Page history last edited by PBworks 14 years, 6 months ago

What is a BarCamp (or UnConference)?

 

An unconference is a conference where the content of the meeting is driven and created by the particpants rather than by a single organizer. Barcamp is a series of UnConferences, sharing the same name and format. Barcamp is a bottom up approach rather than a top down approach of organizing a conference. It's a common a place for techie's to hang out and geek out- and share knowledge and experiences.

 

While it seems to be getting a renewed push this past year with BarCamps and Blogger driven conferences, the concept and the term (UnConference) itself was used as early as 1998 in this XML COnference. The present day UnConferences, in its incarnation as BarCamps follow a simple format, where there are no pure spectators, and everyone at the event particpates- either present, give a demo or help with a demo/ppt, actively discuss. And, while the theme s decided and publicized, most speaker slots are taken up adhoc on the day of the event.

 

Very interesting.

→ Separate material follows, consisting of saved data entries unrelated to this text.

-- ==== Sys2Proof/Machine/EvalRed.lean ====
section
/-! DEFINITION. What a tile of VRED, VSTAT, VSCAN and VSORT stages (10_reductions_statistics_scans.md). -/

namespace Sys2Proof.Machine

/-! ## VRED (R271 to R279) -/

/-- The source index of leaf i of a row: along the inner axis, or over the reduced axes by their linear index (R193, R266). -/
def leafIndex (sizes : List Nat) (inner : Nat) (red row : List Nat) (i : Nat) : List Nat :=
  if inner < 6 then (row.set inner i).take 6
  else ((red.zip (digits i (red.map (at6 sizes)))).foldl (fun l q => l.set q.1 q.2) row).take 6

/-- Empty results of R275. -/
def emptyRed (rop : Nat) : Word := match rop with | 3 => one32 | 4 => negInf32 | 5 => posInf32 | _ => 0

/-- The value that a leaf or a node carries: a word, the reduction index of MAX and MIN, the count of COUNT. -/
structure RedVal where
  w : Word
  i : Nat
  n : Nat
  deriving DecidableEq, Repr

/-- The leaf of an element (R271), and its events. -/
def redLeaf (rop : Nat) (x y : Word) (i : Nat) : RedVal × List Nat :=
  match rop with
  | 1 => let r := (mulX x x).round; (⟨r.w, i, 0⟩, r.kinds)
  | 2 => let r := (mulX x y).round; (⟨r.w, i, 0⟩, r.kinds)
  | _ => (⟨x, i, 0⟩, [])

/-- The node of a reduction (R271, R273). -/
def redNode (rop : Nat) (a b : RedVal) : RedVal × List Nat :=
  match rop with
  | 3 => let r := (mulX a.w b.w).round; (⟨r.w, a.i, 0⟩, r.kinds)
  | 4 => (if leftWins true a.w b.w then a else b, [])
  | 5 => (if leftWins false a.w b.w then a else b, [])
  | 6 => (⟨a.w, a.i, a.n + b.n⟩, [])
  | _ => let r := (addX a.w b.w).round; (⟨r.w, a.i, 0⟩, r.kinds)

/-- One row of a VRED. -/
def Ev.redRow (e : Ev) (x : Tensor) (y : Option Tensor) (row : List Nat) : RowRed RedVal :=
  let rop := e.m.sop
  let nanign := e.m.mode 10 1 = 1
  let red := e.m.redAxes
  rowReduce (at6 e.p.sizes e.p.inner) e.p.b 0 (redNode rop) (fun i =>
    let idx := leafIndex x.d.sizes e.p.inner red row i
    let act := x.holds idx && x.active e.mem idx && (match y with | some t => t.active e.mem (t.d.bcast idx) | none => true)
    if !act then (none, [])
    else
      let at_ := x.d.linear idx % 2 ^ 64
      let (w, ov) := x.leaf e.mem (e.req 8).d.clip idx
      let (v, ov') := match y with | some t => t.leaf e.mem (e.req 8).d.clip idx | none => (0, false)
      let conv : List Event := if ov || ov' then [⟨2, at_, 8⟩] else []
      if nanign && isNaN32 w then (none, conv)
      else
        let (l, k) := redLeaf rop w v i
        let zero : Bool := (x.exact e.mem idx).isZero
        (some (if rop = 6 then ⟨w, i, if zero then 0 else 1⟩ else l, at_), conv ++ nodeEvents 0 at_ k))

/-- VRED: each tile counts the events of its block; the last block of a row stages the row's results. -/
def Ev.vred (e : Ev) : TileOut :=
  let x := e.req 20
  let d := e.req 8
  let rop := e.m.sop
  let y := if rop = 2 then e.tens 32 else none
  let rows := (e.p.rows e.pl).map (fun r => (r, e.redRow x y r))
  let red := e.m.redAxes
  let dst (row : List Nat) : List Nat := red.foldl (fun l k => l.set k 0) (row.take 6)
  let value (r : RowRed RedVal) : XVal := match r.root with
    | some (v, _) => if rop = 6 then XVal.ofInt v.n else val32 v.w
    | none => if rop = 6 then .zero false else val32 (emptyRed rop)
  -- a position of an MX block that lies outside the tile takes the result of its own row
  let row (i : List Nat) : List Nat × RowRed RedVal := (rows.find? (fun q => dst q.1 == i)).getD (i ++ [0], e.redRow x y (i ++ [0]))
  let pos := rows.map (fun q => dst q.1)
  let low (q : List Nat × RowRed RedVal) : Nat := match q.2.root with
    | some (_, i) => i
    | none => x.d.linear (dst q.1) % 2 ^ 64
  -- a NaN leaf, or one that a node makes, stands at the root; of COUNT, whose leaves are numbers, the elements are asked
  let nan (q : List Nat × RowRed RedVal) : Bool :=
    if rop = 6 then (List.range (at6 e.p.sizes e.p.inner)).any (fun i =>
      let idx := leafIndex x.d.sizes e.p.inner red q.1 i
      x.holds idx && x.active e.mem idx && isNaN32 (x.leaf e.mem d.d.clip idx).1)
    else match q.2.root with | some (v, _) => isNaN32 v.w | none => false
  let events := rows.flatMap (fun q => q.2.eventsIn e.block e.lastBlock [])
  let fail := (e.p.rows e.pl).findSome? (fun r => (e.p.cols e.pl).findSome? (fun i =>
    let idx := leafIndex x.d.sizes e.p.inner red r i
    let act := Tensor.allActive (x :: y.toList) e.mem idx
    let at_ (t : Tensor) : Option Fail := if t.ring.isSome then none else t.pageFail e.mem act idx
    if x.holds idx then (at_ x).or (y.bind at_) else none))
  let last : TileOut :=
    if !e.lastBlock then {}
    else
      let item (f : List Nat × RowRed RedVal → XVal) (t : Tensor) (i : List Nat) : Item :=
        { x := f (row i), act := t.active e.mem i, index := low (row i) }
      let main := e.put 8 d pos (item (fun q => value q.2) d) 9
      let ix := match (if rop = 4 || rop = 5 then e.tens 116 else none) with
        | some t => e.stage t pos (item (fun q => XVal.ofInt ((BitVec.ofNat 32 (match q.2.root with
            | some (v, _) => v.i | none => 0xFFFFFFFF)).toInt)) t) 9
        | none => {}
      let st := match e.tens 56 with
        | some t => e.stage t pos (item (fun q => XVal.ofInt ((b2n q.2.root.isNone + 4 * b2n (nan q) : Nat) : Int)) t) 9
        | none => {}
      { TileOut.joinAll [main, ix, st] with
        empties := (rows.filter (fun q => q.2.root.isNone)).map (fun q => d.d.linear (dst q.1)) }
  let o := last.append { fail := fail.map (fun f => (f.code, f.detail)) }
  { o with events := oncePer 0 (events ++ o.events) }

/-! ## VSTAT (R280 to R283) -/

/-- The statistic of a row of VSTAT. -/
def Ev.vstatRow (e : Ev) (x : Tensor) (row : List Nat) : RowRed Stat :=
  let at0 (i : Nat) : List Nat := row.set 0 i |>.take 6
  let n := if x.d.size 0 = 0 then 0 else at6 e.p.sizes 0
  statRow e.m.tclass n e.p.b 0 (fun i => x.d.linear (at0 i) % 2 ^ 64) (fun i => x.active e.mem (at0 i))
    (fun i => (x.leaf e.mem (e.req 8).d.clip (at0 i)).1)

/-- The value that closes a row of VSTAT. -/
def Ev.vstatClose (e : Ev) (row : List Nat) : Option ViaVal :=
  let x := e.req 20
  (e.vstatRow x row).root.map (fun q =>
    let seen := (List.range (x.d.size 0)).any (fun i =>
      x.active e.mem (row.set 0 i) && isNaN32 (x.leaf e.mem (e.req 8).d.clip (row.set 0 i)).1)
    ⟨q.1.n, q.1.u, q.1.v, seen || isNaN32 q.1.u || isNaN32 q.1.v⟩)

Even more so if you look at some parallels with the Web2.0 architecture. The Unconferencee movement (now) is fuelled by bloggers, and the unstructured information/knowledge share phenomenon that is fuelled by the blogs, TSS feeds and such over the internet. Not too different from how Web 2.0 is emerging as a new software first mile (user end) architecture that uses web and its sites/services as the infrastructure to provide an end user solution. The whole Web 2.0 is semi-structured. The structure exists only in the end application. The "providers" of the various components such as blogs, sites, services, SOA et al just "provide", without knowing exactly who or how of the consuming end in the Web 2.0 scheme of things.

 

The unconference draws some parallels to Web 2.0. It is semi-structured. Adhoc. Everyone participates. Anyone could listen or speak. Much like Web 2.0 where anyone could "provide" or "consume". A fairly unstructured with a bunch of good-practices rather than rigid rules.